Guy has a note on the EM algorithm, and I wanted to show how one can both explain and generalize EM in a very straightforward way. (You should probably read his note before continuing–or see the Miscellanea at the bottom to jog your memory.)

EM is a special case of coordinate descent algorithms known as majorization-minimization procedures (MMP). Majorization-minimization procedures operate by iteratively (nearly-) minimizing an upper bound of the objective which is tight at the previous iteration’s (near-) minimizer. In other words, to guarantee the procedure minimizes our objective f(\theta), we require the following three properties:

  1. f(\theta^{(t)})=g(\theta^{(t)}|\theta^{(t)})
  2. f(\theta) \le g(\theta|\theta^{(t)})
  3. \theta^{(t+1)} \in \{ \theta\in\Theta : g(\theta|\theta^{(t)}) \le g(\theta^{(t)}|\theta^{(t)})\}.

That these conditions guarantee convergence, i.e., \theta^{(t)}\to\theta^{*}=\arg\min_\theta f(\theta), follows from the so-called descent property, i.e.,
  f(\theta^{(t)})\stackrel{\;1.}{\vphantom{\ge}=}g(\theta^{(t)}|\theta^{(t)})\stackrel{\;3.}{\ge} g(\theta^{(t+1)}|\theta^{(t)}) \stackrel{\;2.}{\ge} f(\theta^{(t+1)}).

From this view we see that EM is a special case, i.e.,
  \begin{array}{rl}  f(\theta) &\stackrel{def}{=} -\log p_\theta(x)\\  &=-\log p_\theta(x) \pm D(p_{\theta'}(Y|x)||p_\theta(Y|x))\\  &\le -\log p_\theta(x) + D(p_{\theta'}(Y|x)||p_\theta(Y|x))\\  &= D(p_{\theta'}(Y|x)||p_\theta(Y,x))\\  &\stackrel{def}{=} g(\theta|\theta').  \end{array}
This result (and that the MM conditions are met) follows from Gibbs’ Inequality, i.e., D(q||p)\ge 0 for all distributions q,p with equality iff q is identically p.

For more information and a handful of alternative majorization recipes, see the excellent 2004 tutorial by David Hunter and Kenneth Lange, A Tutorial on MM Algorithms. For a clever application of MM, check-out this paper by Andrew Ng and pals.

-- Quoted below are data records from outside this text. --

-- ==== Sys2Proof/Machine/Pipeline.lean ====
section
/-! DEFINITION. The turns of harts and the steps of the device that belong to one hart: waits that end, retirements, traps, faults of
long waits, passes, and what a retired convoy leaves to be done later (R30, R39, R141, R143, R144, R184, R205, R291 to R296, R301,
R307, R310, R314, R323, R325, R333, R358, R371, R378, R399, R400). -/

namespace Sys2Proof.Machine

/-! ### Turns -/

/-- The turn of the current hart: a hart of an aborted gang stops, one that is to be switched out is, at its convoy boundary, and any
other one issues its convoy (R42, R314, R336). -/
def State.turn (s : State) : State :=
  if s.abortedHere then s.stopAborted
  else if s.hart.switchReq && s.switchable s.hart && s.freeFrame.isSome then s.switchOut
  else s.runHart.standing

/-- The turn of the hart of a slot, if it meets a condition. -/
def State.turnIf (s : State) (id : Nat) (p : Hart → Bool) : State := s.atHart id fun s => if p s.hart then s.turn else s

/-- What the hart waits for, if it waits. -/
def Hart.waitsFor (h : Hart) : Option Why :=
  match h.status with
  | .waiting why _ => some why
  | .running | .halted | .doubleTrap | .gone => none

/-- The turn of the hart of a slot, kept if a condition on the hart before and after it holds. A hart that has left its slot has
retired its last convoy. -/
def State.turnKept (s : State) (id : Nat) (p : Hart → Option Hart → Bool) : State :=
  match s.focus id with
  | none => s
  | some q =>
    let t := q.turn
    if p q.hart (t.hartAt id) then t else s

/-- A convoy of the hart retired. -/
def retiredNow (h : Hart) : Option Hart → Bool
  | none => true
  | some k => k.convoys != h.convoys

/-- A trap of the hart was delivered, or stopped it (R325, R327). -/
def trappedNow (h : Hart) : Option Hart → Bool
  | none => false
  | some k => (k.status == .doubleTrap && h.status != .doubleTrap) || (!h.tip && k.tip && k.pc == k.tvec && k.priv == .s)

/-- The hart restarted from its checkpoint (R384). -/
def rewoundNow (h : Hart) : Option Hart → Bool
  | none => false
  | some k => match h.check, k.check with
    | some a, some b => b.taken == a.taken + 1
    | _, _ => false

/-- The current hart has waited for longer than a threshold (R295, R333, R371). -/
def State.overdue (s : State) (limit : Nat) : Bool :=
  match s.hart.status with
  | .waiting _ since => limit < s.cycle - since
  | .running | .halted | .doubleTrap | .gone => false

/-! ### Waits that end -/

/-- PARKED_HART_GRANT (R39). -/
def execParkedHartGrant (h : Nat) (s : State) : Out :=
  .next (s.turnIf h fun k => match k.waitsFor with | some (.lanes _) | some .handover => true | _ => false)

/-- VREL_GROUP_RELEASE (R144). -/
def execVrelGroupRelease (h : Nat) (s : State) : Out := .next (s.passOn (h / 4) (h % 4))

/-- VSETVLW_SATISFIED (R141). -/
def execVsetvlwSatisfied (h : Nat) (s : State) : Out := .next (s.turnIf h fun k => match k.waitsFor with | some (.watermark _) => true | _ => false)

/-- VWAIT_ROUND (R184). -/
def execVwaitRound (h : Nat) (s : State) : Out := .next (s.turnIf h fun k => k.waitsFor == some .watch)

/-- PSWAIT_SATISFIED (R277). -/
def execPswaitSatisfied (h : Nat) (s : State) : Out := .next (s.turnIf h fun k => k.waitsFor == some .version)

/-- LAUNCH_ACCEPT (R301). -/
def execLaunchAccept (h : Nat) (s : State) : Out :=
  .next (s.turnIf h fun k => k.waitsFor == some .writes || k.waitsFor == some .accept)

/-- VXSEND_PUSH (R310). -/
def execVxsendPush (h : Nat) (s : State) : Out := .next (s.turnIf h fun k => k.waitsFor == some .push)

/-- VXRECV_POP (R310). -/
def execVxrecvPop (h : Nat) (s : State) : Out := .next (s.turnIf h fun k => k.waitsFor == some .pop)

/-- FENCE_W_COMPLETE (R131). -/
def execFenceWComplete (h : Nat) (s : State) : Out := .next (s.turnIf h fun k => k.waitsFor == some .writes)

/-! ### Convoys -/

/-- The word that a mismatch strikes: the one it names, where that is one that its site fits, or the first such (R377, R378). -/
def mismatchWord (ws : List (BitVec 32)) (k site : Nat) : Option Nat :=
  let fits := fun (k : Nat) => ws[k]?.any fun w => comparedAt w site
  if fits k then some k else (List.range ws.length).find? fits

/-- A mismatch of the mirrors (R377, R378): it strikes the convoy of a protected hart before its write phase, at a site that one of its
words has and a primary lane of the hart, once the breakpoint that is due has been taken (R399), and at a tile only as it is accepted
(R387). Bits [13:12] of `mis` name the word, and the rest the lane and the site. -/
def State.mismatch (s : State) (mis : BitVec 14) : State :=
  let site := (mis.extractLsb' 0 8).toNat
  match s.hart.status with
  | .running | .waiting _ _ =>
    if !s.hart.prot || s.hart.due.isSome || s.hart.resume.isSome || s.hart.breaks || s.hart.plane ≤ (mis.extractLsb' 8 4).toNat then s
    else
      match s.convoyWords with
      | .trap _ _ | .wait _ => s
      | .words ws =>
        match mismatchWord ws (mis.extractLsb' 12 2).toNat site with
        | none => s
        | some k =>
          let z := (s.beginConvoy ws).judge ws
          if !isVector ws || z.cause.any (beforeMismatch k site) || (site = 0x82 && !z.done.getLsbD k) then s
          else s.mismatchAt k (mis.extractLsb' 0 12)
  | .halted | .doubleTrap | .gone => s

/-- VECTOR_CONVOY_START (R30, R378): the vector convoy at pc starts; `mis` is the mismatch its mirrors show, if they show one. -/
def execVectorConvoyStart (h : Nat) (mis : Option (BitVec 14)) (s : State) : Out :=
  .next (match mis with
    | some v => s.atHart h fun s => s.mismatch v
    | none => s.atHart h fun q =>
      match q.convoyWords with
      | .words ws => if isVector ws then q.turn else q
      | .trap _ _ | .wait _ => q)

/-- CONVOY_RETIRE (R323). -/
def execConvoyRetire (h : Nat) (s : State) : Out := .next (s.turnKept h retiredNow)

/-- ELEMENT_STEP (R400). -/
def execElementStep (h : Nat) (s : State) : Out := .next (s.turnIf h fun k => k.stepping 2)

/-- INSTRUCTION_BREAKPOINT (R399). -/
def execInstructionBreakpoint (h : Nat) (s : State) : Out := .next (s.turnIf h Hart.breaks)

/-- TRAP_DELIVERY (R325). -/
def execTrapDelivery (h : Nat) (s : State) : Out := .next (s.turnKept h trappedNow)

/-- POISON_CONSUMED (R358, R384). -/
def execPoisonConsumed (h : Nat) (s : State) : Out :=
  .next (s.turnKept h fun a b => rewoundNow a b ||
    (trappedNow a b && b.any fun k => k.tcause.extractLsb' 0 8 == 0x10 || k.status == .doubleTrap))

/-- A drawer request of the current hart for one of some lines that has been at its trunk, or on its way back, for longer than STALLTHR
(R333). -/
def State.lateRequest (s : State) (lines : List Nat) (write : Bool) : Option Nat :=
  let rs := s.trunks.toList.flatMap fun t => t.waiting ++ t.again ++ t.flying.map fun f => f.1
  lines.find? fun l => rs.any fun r => !r.posted && r.gang == s.hart.gangid && r.hartix == s.hart.hartix && r.write == write &&
    r.line == l && s.stallthr.toNat < s.cycle - r.since

/-- A write or a publication of the current hart, or the acknowledgement of one, has waited on a trunk for longer than STALLTHR (R333, R344,
R345). -/
def State.lateWrite (s : State) : Bool :=
  (s.wq.any fun w => w.mine s.hart && s.stalledWrite w) ||
    (s.ownPubs.any s.stalledPub) || s.acksDue.any fun r => s.stallthr.toNat < s.cycle - r.since

/-- STALL_FAULT (R333, R344): the hart has waited on a trunk for longer than STALLTHR. -/
def execStallFault (h : Nat) (s : State) : Out :=
  .next (s.atHart h fun s =>
    match s.hart.waitsFor with
    | some (.trunk ls w) => match s.lateRequest ls w with | some l => s.runExpired (.trunk [l] w) | none => s
    | some (.watermark ls) => match s.lateRequest ls false with | some l => s.runExpired (.watermark [l]) | none => s
    | some .writes => if s.hart.due.isNone && s.lateWrite then s.runExpired .writes else s
    | _ => s)

/-- MIGRATION_FAULT (R295): the hart has been held at a moving page for longer than MIGTHR. -/
def execMigrationFault (h : Nat) (s : State) : Out :=
  .next (s.atHart h fun s =>
    match s.hart.waitsFor with
    | some (.migration p) => if s.overdue s.migthr.toNat then s.runExpired (.migration p) else s
    | _ => s)

/-- PASS_COMPLETE (R205): one pass of the matrix instruction of the convoy at pc. -/
def execPassComplete (h : Nat) (s : State) : Out :=
  .next (s.atHart h fun s =>
    match s.convoyWords with
    | .words ws =>
      if ws.any fun w => majOf w == 26 then { s with conv := { Convoy.fresh with onePass := true } }.runHart else s
    | .trap _ _ | .wait _ => s)

/-! ### Left to be done later -/

/-- The first publication of the hart that made one in a slot is performed, once what it releases is performed and nothing keeps it from
its ordering point (R143, R239, R402). -/
def State.publishFirst (s : State) (h : Nat) : State :=
  match s.pubs.find? fun p => p.hart == h && !p.poisoned with
  | none => s
  | some k =>
    match s.pubs.find? fun p => p.gang == k.gang && p.hartix == k.hartix && !p.poisoned with
    | none => s
    | some p =>
      let t := s.readyPub p
      if t.2 && t.1.servesPub p then t.1.performPub p else s

/-- PUBLICATION (R143). -/
def execPublication (h : Nat) (s : State) : Out := .next (s.publishFirst h)

/-- EXIT_GDROP_APPLY (R307). -/
def execExitGdropApply (k : Nat) (s : State) : Out := .next (s.exitDrop k)

/-! ### Pages -/

/-- COW_RESOLUTION (R291). -/
def execCowResolution (h : Nat) (va : Word) (s : State) : Out := .next (s.cowResolve h va)

/-- PAGE_WALK (R287). -/
def execPageWalk (h : Nat) (va : Word) (s : State) : Out := .next (s.pageWalk h va)

/-- HOTNESS_ADDITION (R292). -/
def execHotnessAddition (k : Nat) (s : State) : Out := .next (s.hotnessAddition k)

/-- MIGRATION_COMMIT (R294). -/
def execMigrationCommit (h : Nat) (s : State) : Out := .next (s.migrationCommit h)

/-- MIGRATION_ABANDON (R371): a move whose copy has waited on a trunk for longer than STALLTHR is given up, and its pgmove takes the stall
fault. A copy that a trunk has begun to hold up waits from now on. -/
def execMigrationAbandon (h : Nat) (s : State) : Out :=
  .next (
    match s.pageMoves.find? fun m => m.hart == h with
    | none => s
    | some m =>
      if (s.pageBlocked m).isSome && m.since.any fun e => e.2 + s.stallthr.toNat < s.cycle then
        (s.dropMove m).atHart h fun s =>
          match s.hart.waitsFor with
          | some (.move va at_ e new) => s.runExpired (.move va at_ e new)
          | _ => s
      else s.onPageMove h s.copyWaits)

/-! ### Context switches -/

/-- RECLAIM_DEADLINE (R42). -/
def execReclaimDeadline (h : Nat) (s : State) : Out := .next (s.deadline h)

/-- FULL_CONTEXT_SWITCH (R314). -/
def execFullContextSwitch (h : Nat) (s : State) : Out := .next (s.atHart h State.switchOut)

/-- HART_RESUME (R314). -/
def execHartResume (k h : Nat) (s : State) : Out := .next (s.resumeHart k h)

/-! ### Between turns -/

/-- The recorded list at a place is applied, or waits: the place of the next one (R259). -/
def State.sampleAt (s : State) (k : Nat) : Nat × State :=
  let t := s.sketchUpdate k
  (if t.samples.length < s.samples.length then k else k + 1, t)

/-- What is on its way arrives, as far as it can: the writes of the harts, what their trunks carry, the acknowledgements of the CXL pool,
their publications, hotness additions, recorded lists, and the groups that the current hart gave up (R143, R144, R226, R230, R257,
R292). -/
def State.settle (s : State) : State :=
  let t := (s.releaseEverywhere fun _ => true).drain fun _ => true
  let t := t.serveTrunks
  let t := { t with unacked := [] }.drain fun _ => true
  let t := t.pubs.foldl (fun (t : State) p => t.publishFirst p.hart) t
  let t := t.hotPend.foldl (fun (t : State) _ => t.hotnessAddition 0) t
  let t := t.samples.foldl (fun (e : Nat × State) _ => e.2.sampleAt e.1) (0, t) |>.2
  t.passOn s.hart.core s.hart.slot

/-- A core fetches a line of instructions into its L1I, as its own queued writes leave it; a drawer line once a trunk has brought it (R132,
R226, R230). -/
def State.fillL1I (s : State) (core pa : Nat) : State :=
  let a := pa / 64 * 64
  let waits := s.overTrunk a && !(s.hart :: s.others).any fun h => h.core == core && h.got.contains (lineOf a, false)
  if !s.configured a || regionOf a == .regs || waits || (s.poisonAt a 64).isSome then s
  else { s with l1i := (s.l1i.filter fun l => !(l.core == core && l.pa == a)) ++ [⟨core, a, s.coreBytes core a 64⟩] }

/-- The core of a hart accepts the hart's held write at a place, and those that come before it (R230, R238). -/
def State.acceptAt (s : State) (id k : Nat) : State :=
  match s.hartAt id with
  | none => s
  | some h =>
    match h.held[k]? with
    | none => s
    | some w =>
      let r := s.acceptOf h fun x => x == w
      r.2.onHart id fun h => { h with held := r.1 }

/-- The drawer moves a page of tier D into its flash, or its management interface brings it back (R296). -/
def State.flash (s : State) (page : Nat) (absent : Bool) : State :=
  let rest := s.absentPages.filter fun p => p != page
  if regionOf page != .drawer || page % 65536 != 0 then s
  else { s with absentPages := if absent then rest ++ [page] else rest }

/-- The cycle counter after a step (R136; log entry 7). -/
def State.tick (s : State) : State := { s with cycle := s.cycle + 1 + Config.stepCycles s.cycle }

end Sys2Proof.Machine
end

Most (all?) of the majorizers listed by Lange exploit convexity of the objective. When the objective is nonlinear, it is always possible to rewrite it as a difference of convex functions and then apply the MMP to the subtracted convex function. However it is typically quite challenging to formulate f as a difference of convex functions.

Alternative (equivalent) ways to derive EM:

Alt1: (KL-Div)
  \begin{array}{rl}  \log p_\theta(x) &= -D(q(Z)||p_\theta(x))\\  &= -D(q(Z)||\frac{p_\theta(x,Z)}{p_\theta(Z|x)})\\  &= -D(q(Z)||p_\theta(x,Z)) +D({q(Z)}||p_\theta(Z|x)))\\  &\ge -D(q(Z)||p_\theta(x,Z))  \end{array}
where the bound follows from Gibbs’ inequality.

Alt2: (Jensen)
  \begin{array}{rl}  \log p_\theta(x) &= \log\sum_z p_\theta(x,z)\\  &= \log\sum_z q(z)\frac{p_\theta(x,z)}{q(z)}\\  &\ge \sum_z q(z)\log\frac{p_\theta(x,z)}{q(z)}\\  &= -D(q(Z)||p_\theta(x,Z))  \end{array}
where the bound follows from Jensen’s inequality.

Note that all of these derivations essentially just use p(x)=p(x,z)/p(z|x) and the definition of convexity. For a great (but dated) overview on different incarnations of EM, see this survey.